Goal of the exercise. Go through the records below and show every line with the string "hostSel".

Data in this exercise.
___

-- ==== Sys2Proof/Decode.lean ====
section
/-! DEFINITION. The decoder of every row of spec/opcode_table.json, total on any bytes at any port and rejecting by name,
then the encoder. Bytes stand in the order they go onto the wire, each value's most significant byte first
(20_memory.md R58, R59; log 19). -/

namespace Sys2Proof

/-- Why bytes at a port are no row of the table. -/
inductive DecodeError where
  /-- no format of the port has this many bytes -/
  | wrongLength
  /-- a bit above the value's width is set in its 2-byte container (R59) -/
  | containerBits
  /-- the selector is in no row of R84: a CONFIGURE or IS_DISPLAY_ON op with a command byte that is not 0 -/
  | noSelector
  /-- a 9-byte frame that is neither E72 (every control bit 1) nor E72C (bits 71:8 zero) (R72, R73) -/
  | mixedFrame
  /-- an 8-byte frame whose first word is no data word (R74) -/
  | noDataWord
  /-- an 8-byte frame with a 1 after its data words (R74) -/
  | fillerBits
deriving DecidableEq, Repr

/-- The 9-bit word `{C, B}` (R71): control bit on top, C = 0 for a command and 1 for data (R70). -/
def word9 (c : Bool) (b : Byte) : Word9 := BitVec.ofBool c ++ b

/-- The `k` bytes of a value, most significant first. -/
def bytesOf {w : Nat} (k : Nat) (v : BitVec w) : List Byte :=
  (List.range k).map fun j => v.extractLsb' (8 * (k - 1 - j)) 8

/-- Control bit of word slot `i` of a 9-byte frame: `G[71−9i]` (R72). -/
def frameCtl (g : Frame) (i : Nat) : Bool := g.getLsbD (71 - 9 * i)

/-- Byte of word slot `i` of a 9-byte frame: `G[70−9i : 63−9i]` (R72). -/
def frameByte (g : Frame) (i : Nat) : Byte := g.extractLsb' (63 - 9 * i) 8

/-- Control bit of word slot `i` of an 8-byte frame: `ACC[63−9i]` (R72). -/
def accCtl (a : Acc) (i : Nat) : Bool := a.getLsbD (63 - 9 * i)

/-- Byte of word slot `i ≤ 6` of an 8-byte frame: `ACC[62−9i : 55−9i]` (R72). -/
def accByte (a : Acc) (i : Nat) : Byte := a.extractLsb' (55 - 9 * i) 8

/-- Number of leading word slots 0..6 of an 8-byte frame with C = 1: the k of E64-k (R83). -/
def leadingWords (a : Acc) : Nat := ((List.range 7).takeWhile (accCtl a)).length

/-- The host selector `{op[2:0], cmd[7:0]}` (R84), 11 bits in a 2-byte container. -/
def decodeSelector (hi lo : Byte) : Except DecodeError Instr :=
  if 8 ≤ hi.toNat then .error .containerBits
  else if hi = 0 then (if lo = 0 then .ok .configure else .error .noSelector)
  else if hi = 1 then .ok (.sendCommand lo)
  else if hi = 2 then .ok (.readCommand lo)
  else if hi = 3 then (if lo = 0 then .ok .isDisplayOn else .error .noSelector)
  else .ok (.reservedOp (hi.extractLsb' 0 3) lo)

/-- A native 9-bit word: bit 8 is the control bit (R71, R83: mask 0x100). -/
def decodeW9 (hi lo : Byte) : Except DecodeError Instr :=
  if hi = 0 then .ok (.n9Cmd lo)
  else if hi = 1 then .ok (.n9Data lo)
  else .error .containerBits

/-- A 9-byte frame: E72 when all 8 control bits are 1, E72C when bits 71:8 are 0 (R72, R73). -/
def decodeFrame9 (g : Frame) : Except DecodeError Instr :=
  if (List.range 8).all (frameCtl g) then
    .ok (.e8Full (frameByte g 0) (frameByte g 1) (frameByte g 2) (frameByte g 3)
      (frameByte g 4) (frameByte g 5) (frameByte g 6) (frameByte g 7))
  else if g.extractLsb' 8 64 = 0 then .ok (.e8Cmd (g.extractLsb' 0 8))
  else .error .mixedFrame

/-- An 8-byte frame: E64-k, k leading data words and then only zeros (R74). -/
def decodeFrame8 (a : Acc) : Except DecodeError Instr :=
  if a <<< (9 * leadingWords a) ≠ 0 then .error (if leadingWords a = 0 then .noDataWord else .fillerBits)
  else match leadingWords a with
    | 1 => .ok (.e8Part1 (accByte a 0))
    | 2 => .ok (.e8Part2 (accByte a 0) (accByte a 1))
    | 3 => .ok (.e8Part3 (accByte a 0) (accByte a 1) (accByte a 2))
    | 4 => .ok (.e8Part4 (accByte a 0) (accByte a 1) (accByte a 2) (accByte a 3))
    | 5 => .ok (.e8Part5 (accByte a 0) (accByte a 1) (accByte a 2) (accByte a 3) (accByte a 4))
    | 6 => .ok (.e8Part6 (accByte a 0) (accByte a 1) (accByte a 2) (accByte a 3) (accByte a 4) (accByte a 5))
    | 7 => .ok (.e8Part7 (accByte a 0) (accByte a 1) (accByte a 2) (accByte a 3) (accByte a 4) (accByte a 5)
        (accByte a 6))
    | _ => .error .noDataWord

/-- RDDC-3, 32 bits: dummy bit 31, out[0] at 30:23, out[1] at 22:15, out[2] at 14:7, ignored 6:0 (R80). -/
def decodeRddc3 (v : BitVec 32) : Instr :=
  .o3Rddc3 (v.extractLsb' 31 1) (v.extractLsb' 23 8) (v.extractLsb' 15 8) (v.extractLsb' 7 8) (v.extractLsb' 0 7)

/-- RDDC-4, 40 bits: dummy bit 39, out[0] at 38:31, ..., out[3] at 14:7, ignored 6:0 (R80). -/
def decodeRddc4 (v : BitVec 40) : Instr :=
  .o3Rddc4 (v.extractLsb' 39 1) (v.extractLsb' 31 8) (v.extractLsb' 23 8) (v.extractLsb' 15 8)
    (v.extractLsb' 7 8) (v.extractLsb' 0 7)

/-- The operation that bytes at a port stand for. -/
def decode : Port → List Byte → Except DecodeError Instr
  | .hostSel, [hi, lo] => decodeSelector hi lo
  | .cmd8, [c] => .ok (.classify c)
  | .w9, [hi, lo] => decodeW9 hi lo
  | .e8, [f0, f1, f2, f3, f4, f5, f6, f7, f8] => decodeFrame9 (f0 ++ f1 ++ f2 ++ f3 ++ f4 ++ f5 ++ f6 ++ f7 ++ f8)
  | .e8, [f0, f1, f2, f3, f4, f5, f6, f7] => decodeFrame8 (f0 ++ f1 ++ f2 ++ f3 ++ f4 ++ f5 ++ f6 ++ f7)
  | .o3b .cmd, [c] => .ok (.o3Cmd c)
  | .o3b .data, [d] => .ok (.o3Data8 d)
  | .o3w, [hi, lo] => .ok (.o3Data16 (hi ++ lo))
  | .rd, [r] => .ok (.o3Rd8 r)
  | .rddc, [r0, r1, r2, r3] => .ok (decodeRddc3 (r0 ++ r1 ++ r2 ++ r3))
  | .rddc, [r0, r1, r2, r3, r4] => .ok (decodeRddc4 (r0 ++ r1 ++ r2 ++ r3 ++ r4))
  | _, _ => .error .wrongLength

/-! The encoder, from the same tables. -/

/-- The port whose format an operation's row belongs to. -/
def Instr.port : Instr → Port
  | .configure | .sendCommand _ | .readCommand _ | .isDisplayOn | .reservedOp _ _ => .hostSel
  | .classify _ => .cmd8
  | .n9Cmd _ | .n9Data _ => .w9
  | .e8Cmd _ | .e8Full _ _ _ _ _ _ _ _ => .e8
  | .e8Part1 _ | .e8Part2 _ _ | .e8Part3 _ _ _ | .e8Part4 _ _ _ _ => .e8
  | .e8Part5 _ _ _ _ _ | .e8Part6 _ _ _ _ _ _ | .e8Part7 _ _ _ _ _ _ _ => .e8
  | .o3Cmd _ => .o3b .cmd
  | .o3Data8 _ => .o3b .data
  | .o3Data16 _ => .o3w
  | .o3Rd8 _ => .rd
  | .o3Rddc3 _ _ _ _ _ | .o3Rddc4 _ _ _ _ _ _ => .rddc

/-- A data word slot of an emulated frame: C = 1 and the byte (R72). -/
def slot (b : Byte) : Word9 := 1#1 ++ b

/-- The bytes of an operation, each pattern written out as the table has it. -/
def encode : Instr → List Byte
  | .configure => [0x00, 0x00]
  | .sendCommand cmd => [0x01, cmd]
  | .readCommand cmd => [0x02, cmd]
  | .isDisplayOn => [0x03, 0x00]
  | .reservedOp op c => [0#5 ++ op, c]
  | .classify cmd => [cmd]
  | .n9Cmd c => [0x00, c]
  | .n9Data d => [0x01, d]
  | .e8Cmd c => bytesOf 9 (0#64 ++ c)
  | .e8Full b0 b1 b2 b3 b4 b5 b6 b7 =>
    bytesOf 9 (slot b0 ++ slot b1 ++ slot b2 ++ slot b3 ++ slot b4 ++ slot b5 ++ slot b6 ++ slot b7)
  | .e8Part1 b0 => bytesOf 8 (slot b0 ++ 0#55)
  | .e8Part2 b0 b1 => bytesOf 8 (slot b0 ++ slot b1 ++ 0#46)
  | .e8Part3 b0 b1 b2 => bytesOf 8 (slot b0 ++ slot b1 ++ slot b2 ++ 0#37)
  | .e8Part4 b0 b1 b2 b3 => bytesOf 8 (slot b0 ++ slot b1 ++ slot b2 ++ slot b3 ++ 0#28)
  | .e8Part5 b0 b1 b2 b3 b4 => bytesOf 8 (slot b0 ++ slot b1 ++ slot b2 ++ slot b3 ++ slot b4 ++ 0#19)
  | .e8Part6 b0 b1 b2 b3 b4 b5 =>
    bytesOf 8 (slot b0 ++ slot b1 ++ slot b2 ++ slot b3 ++ slot b4 ++ slot b5 ++ 0#10)
  | .e8Part7 b0 b1 b2 b3 b4 b5 b6 =>
    bytesOf 8 (slot b0 ++ slot b1 ++ slot b2 ++ slot b3 ++ slot b4 ++ slot b5 ++ slot b6 ++ 0#1)
  | .o3Cmd c => [c]
  | .o3Data8 d => [d]
  | .o3Data16 d => bytesOf 2 d
  | .o3Rd8 r => [r]
  | .o3Rddc3 x a b c y => bytesOf 4 (x ++ a ++ b ++ c ++ y)
  | .o3Rddc4 x a b c d y => bytesOf 5 (x ++ a ++ b ++ c ++ d ++ y)

/-! The table's numbering of bits, for the host. -/

/-- The port and the bytes of a table word of `nbits` bits. Rows of different ports share widths (log 16): 16 bits are
read as a host selector where one of its rows has the word, else as a 9-bit word where it fits one, else as a 16-bit
data word; 8 bits are read as CLASSIFY's operand. -/
def tableBytes (nbits w : Nat) : Option (Port × List Byte) :=
  match nbits with
  | 8 => some (.cmd8, bytesOf 1 (BitVec.ofNat 8 w))
  | 9 => some (.w9, bytesOf 2 (BitVec.ofNat 16 w))
  | 11 => some (.hostSel, bytesOf 2 (BitVec.ofNat 16 w))
  | 16 =>
    let bs := bytesOf 2 (BitVec.ofNat 16 w)
    match decode .hostSel bs with
    | .ok _ => some (.hostSel, bs)
    | .error _ => if w < 512 then some (.w9, bs) else some (.o3w, bs)
  | 32 => some (.rddc, bytesOf 4 (BitVec.ofNat 32 w))
  | 40 => some (.rddc, bytesOf 5 (BitVec.ofNat 40 w))
  | 64 => some (.e8, bytesOf 8 (BitVec.ofNat 64 w))
  | 72 => some (.e8, bytesOf 9 (BitVec.ofNat 72 w))
  | _ => none

/-- The operation the decoder reads from a table word, or none where it refuses. -/
def decodeTableWord (nbits w : Nat) : Option Instr :=
  match tableBytes nbits w with
  | none => none
  | some (p, bs) =>
    match decode p bs with
    | .ok i => some i
    | .error _ => none

end Sys2Proof
end

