/-- The stream loop does what the chunks of the remaining bytes and the answers give: every chunk within the remaining
bytes is one transfer, in order. -/
theorem streamLoop_plays (f : Framing) (st : Stream) : ∀ (fuel : Nat) (s : State),
    (∀ r, f.size s.call.t r ≤ r) →
    Flow.Plays s ((transfersFuel f s.call.t fuel (st.slice s.mem s.call.pos s.call.rem)).map .write)
      (streamLoop f st fuel s)
  | 0, s, _ => by simpa [transfersFuel, streamLoop] using Flow.Plays.nil s
  | fuel + 1, s, hsz => by
    unfold streamLoop
    by_cases h0 : s.call.rem = 0
    · simp only [h0, if_true]
      have : st.slice s.mem s.call.pos 0 = [] := rfl
      simpa [this, transfersFuel] using Flow.Plays.nil s
    · simp only [h0, if_false]
      have hne : (st.slice s.mem s.call.pos s.call.rem).isEmpty = false := by
        rw [List.isEmpty_eq_false_iff]
        intro h; exact h0 (by simpa [Stream.length_slice] using congrArg List.length h)
      simp only [transfersFuel, hne, Stream.length_slice, Bool.false_eq_true, if_false, List.map_cons]
      rw [Stream.take_slice _ _ _ _ _ (hsz _), Stream.drop_slice]
      have hload : Played s [] (s.loadChunk f st) := Played.setCall s rfl rfl rfl rfl
      refine Flow.Plays.of_played_nil hload ?_
      have hstep := State.sendScratch_plays (s.loadChunk f st)
      have hscr : (s.loadChunk f st).call.scratch =
          f.words (st.slice s.mem s.call.pos (f.size s.call.t s.call.rem)) := rfl
      rw [hscr] at hstep
      refine Flow.Plays.andThen (as := [_]) hstep fun t ht hgo => ?_
      have hcall : t.call = (s.loadChunk f st).call := by
        unfold State.sendScratch at hgo
        cases hx : (s.loadChunk f st).xferAnswer 0 with
        | ok raw => rw [State.xfer_ok _ _ hx] at hgo; cases hgo; rfl
        | err e r => rw [State.xfer_err _ _ hx] at hgo; cases hgo
        | never => rw [State.xfer_never _ _ hx] at hgo; cases hgo
      have hmem : t.mem = s.mem := ht.kept.mem
      have hadv : Played t [] t.advance := Played.setCall t rfl rfl rfl rfl
      refine Flow.Plays.of_played_nil hadv ?_
      have hT : t.advance.call.t = s.call.t := by simp [State.advance, hcall, State.loadChunk]
      have hpos : t.advance.call.pos = s.call.pos + f.size s.call.t s.call.rem := by
        simp [State.advance, hcall, State.loadChunk]
      have hrem : t.advance.call.rem = s.call.rem - f.size s.call.t s.call.rem := by
        simp [State.advance, hcall, State.loadChunk]
      have ih := streamLoop_plays f st fuel t.advance (by simpa [hT] using hsz)
      have hm : t.advance.mem = s.mem := hmem
      rw [hT, hpos, hrem, hm] at ih
      exact ih

theorem Framing.size_le (f : Framing) (t r : Nat) : f.size t r ≤ r := by
  cases f <;> simp only [Framing.size, chunkSize] <;> omega

/-- Sending a stream does what the chunks of its bytes and the answers give. -/
theorem sendStream_plays (f : Framing) (st : Stream) (s : State) :
    Flow.Plays s ((transfers f s.call.t (st.slice s.mem 0 st.n)).map .write) (sendStream f st s) := by
  have h := streamLoop_plays f st st.n (s.openStream st) (fun r => f.size_le _ r)
  have ho : Played s [] (s.openStream st) := Played.setCall s rfl rfl rfl rfl
  refine Flow.Plays.of_played_nil ho ?_
  simpa [transfers, Stream.length_slice, State.openStream, sendStream] using h

end Sys2Proof.Machine
end

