-- ==== Sys2Proof/Proofs/AddressRange.lean ====
section
/-! PROOF. How a host operation is entered, how a call that ends in CHECK leaves the machine, and the address check of
20_memory.md R51. -/

namespace Sys2Proof.Machine

/-! What entering a call leaves alone: the operands, the address check and the classifier. -/

@[simp] theorem State.enter_argAddr (s : State) (q : Seq) : (s.enter q).argAddr = s.argAddr := rfl
@[simp] theorem State.enter_argLen (s : State) (q : Seq) : (s.enter q).argLen = s.argLen := rfl
@[simp] theorem State.enter_fits (s : State) (q : Seq) (addr n : Nat) : (s.enter q).fits addr n = s.fits addr n := rfl
@[simp] theorem State.enter_classify (s : State) (q : Seq) (cmd : Byte) :
    (s.enter q).classify cmd = s.classify cmd := rfl

/-- The one way a buffer fails the address check (R51, R52): it has bytes, and leaves the address space. -/
theorem State.fits_eq_false_iff (s : State) (addr n : Nat) :
    s.fits addr n = false ↔ 0 < n ∧ 2 ^ s.params.addrW < addr + n := by
  simp only [State.fits, Bool.or_eq_false_iff, beq_eq_false_iff_ne, decide_eq_false_iff_not, Nat.not_le,
    Nat.pos_iff_ne_zero]

/-! The host operations from READY. -/

/-- READ_COMMAND is a read call from CHECK (R236). -/
theorem exec_readCommand (cmd : Byte) (s : State) : exec (.readCommand cmd) s = readCall cmd (s.enter .check) := rfl

/-- SEND_COMMAND of a command that is no read is a write call from CHECK (R233). -/
theorem exec_sendCommand_write {cmd : Byte} {s : State} (hp : s.phase = .ready) (hc : s.classify cmd = false) :
    exec (.sendCommand cmd) s = (writeCall cmd (s.enter .check)).close := by
  simp [exec, execSendCommand, hp, hc]

/-- SEND_COMMAND of a command of the read set is READ_COMMAND (R235). -/
theorem exec_sendCommand_read {cmd : Byte} {s : State} (hp : s.phase = .ready) (hc : s.classify cmd = true) :
    exec (.sendCommand cmd) s = exec (.readCommand cmd) s := by
  simp [exec, execSendCommand, execReadCommand, hp, hc]

/-! Calls that end with what they entered with. -/

/-- The unspecified bytes a failed read leaves stay inside its destination (R57): the list of them is clipped to `n`. -/
theorem State.havoc_memSameOutside {s : State} (hwf : s.mem.wf = true) (dst n : Nat) :
    memSameOutside dst n s (s.havoc dst n) := by
  intro a ha
  rw [State.havoc_mem, Memory.read_writeBytes _ dst a hwf, if_neg]
  simp only [List.length_map, List.length_range]
  omega

/-- A write call that ends in its first state has changed nothing but its outcome. -/
theorem writeEnded_enter_finish (s : State) (q : Seq) (r : CallResult) :
    writeEnded s ((s.enter q).finish r) [] r := by
  simp [writeEnded, sameConfig, sameHost, atRest, selAfter]

/-- A read call that fails in its first state has changed nothing but its outcome and its destination. -/
theorem readEnded_enter_havoc_finish {s : State} (hwf : s.mem.wf = true) (dst n : Nat) (q : Seq) (r : CallResult) :
    readEnded dst n s (((s.enter q).havoc dst n).finish r) [] r := by
  have hmem : memSameOutside dst n s (((s.enter q).havoc dst n).finish r) :=
    State.havoc_memSameOutside (s := s.enter q) hwf dst n
  simp [readEnded, hmem, sameConfig, sameHost, atRest, selAfter]

theorem endedInCheck_enter_finish (s : State) (r : CallResult) :
    endedInCheck s ((s.enter .check).finish r) := ⟨rfl, rfl⟩

theorem endedInCheck_enter_havoc_finish (s : State) (dst n : Nat) (r : CallResult) :
    endedInCheck s (((s.enter .check).havoc dst n).finish r) := ⟨rfl, rfl⟩

/-! The address check comes right after the phase check, before the classifier, the variant, the route and the sampling
of the transport (R277). -/

/-- A read call whose destination leaves the address space is refused where it stands. -/
theorem readCall_of_not_fits {s : State} (cmd : Byte) (hp : s.phase = .ready)
    (hf : s.fits s.argAddr s.argLen = false) :
    readCall cmd s = .next ((s.havoc s.argAddr s.argLen).finish (.refused .addrRange)) := by
  have hflow : readFlow cmd s.argAddr s.argLen false s = .refuse .addrRange s := by simp [readFlow, hp]
  simp [readCall, hf, hflow, Flow.endRead]

/-- A write call whose source leaves the address space is refused where it stands. -/
theorem writeCall_of_not_fits {s : State} (cmd : Byte) (hf : s.fits s.argAddr s.argLen = false) :
    writeCall cmd s = .refuse .addrRange s := by
  simp [writeCall, hf]

/-- R51 for READ_COMMAND: refused in CHECK, with no byte outside the destination changed. -/
theorem readCommand_addrRange {cmd : Byte} {s : State} (hp : s.phase = .ready) (hwf : s.mem.wf = true)
    (hf : s.fits s.argAddr s.argLen = false) :
    ∃ t, exec (.readCommand cmd) s = .next t ∧
      readEnded s.argAddr s.argLen s t [] (.refused .addrRange) ∧ endedInCheck s t :=
  ⟨_, (exec_readCommand cmd s).trans (readCall_of_not_fits (s := s.enter .check) cmd hp hf),
    readEnded_enter_havoc_finish hwf _ _ _ _, endedInCheck_enter_havoc_finish _ _ _ _⟩

/-- R51 for a SEND_COMMAND that is a write: refused in CHECK, with memory as it was. -/
theorem sendCommand_addrRange {cmd : Byte} {s : State} (hp : s.phase = .ready) (hc : s.classify cmd = false)
    (hf : s.fits s.argAddr s.argLen = false) :
    ∃ t, exec (.sendCommand cmd) s = .next t ∧ writeEnded s t [] (.refused .addrRange) ∧ endedInCheck s t := by
  refine ⟨(s.enter .check).finish (.refused .addrRange), ?_, writeEnded_enter_finish _ _ _,
    endedInCheck_enter_finish _ _⟩
  rw [exec_sendCommand_write hp hc, writeCall_of_not_fits (s := s.enter .check) cmd hf]
  rfl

___

Result of the exercise.
  | .hostSel, [hi, lo] => decodeSelector hi lo
  | .configure | .sendCommand _ | .readCommand _ | .isDisplayOn | .reservedOp _ _ => .hostSel
  | 11 => some (.hostSel, bytesOf 2 (BitVec.ofNat 16 w))
    match decode .hostSel bs with
    | .ok _ => some (.hostSel, bs)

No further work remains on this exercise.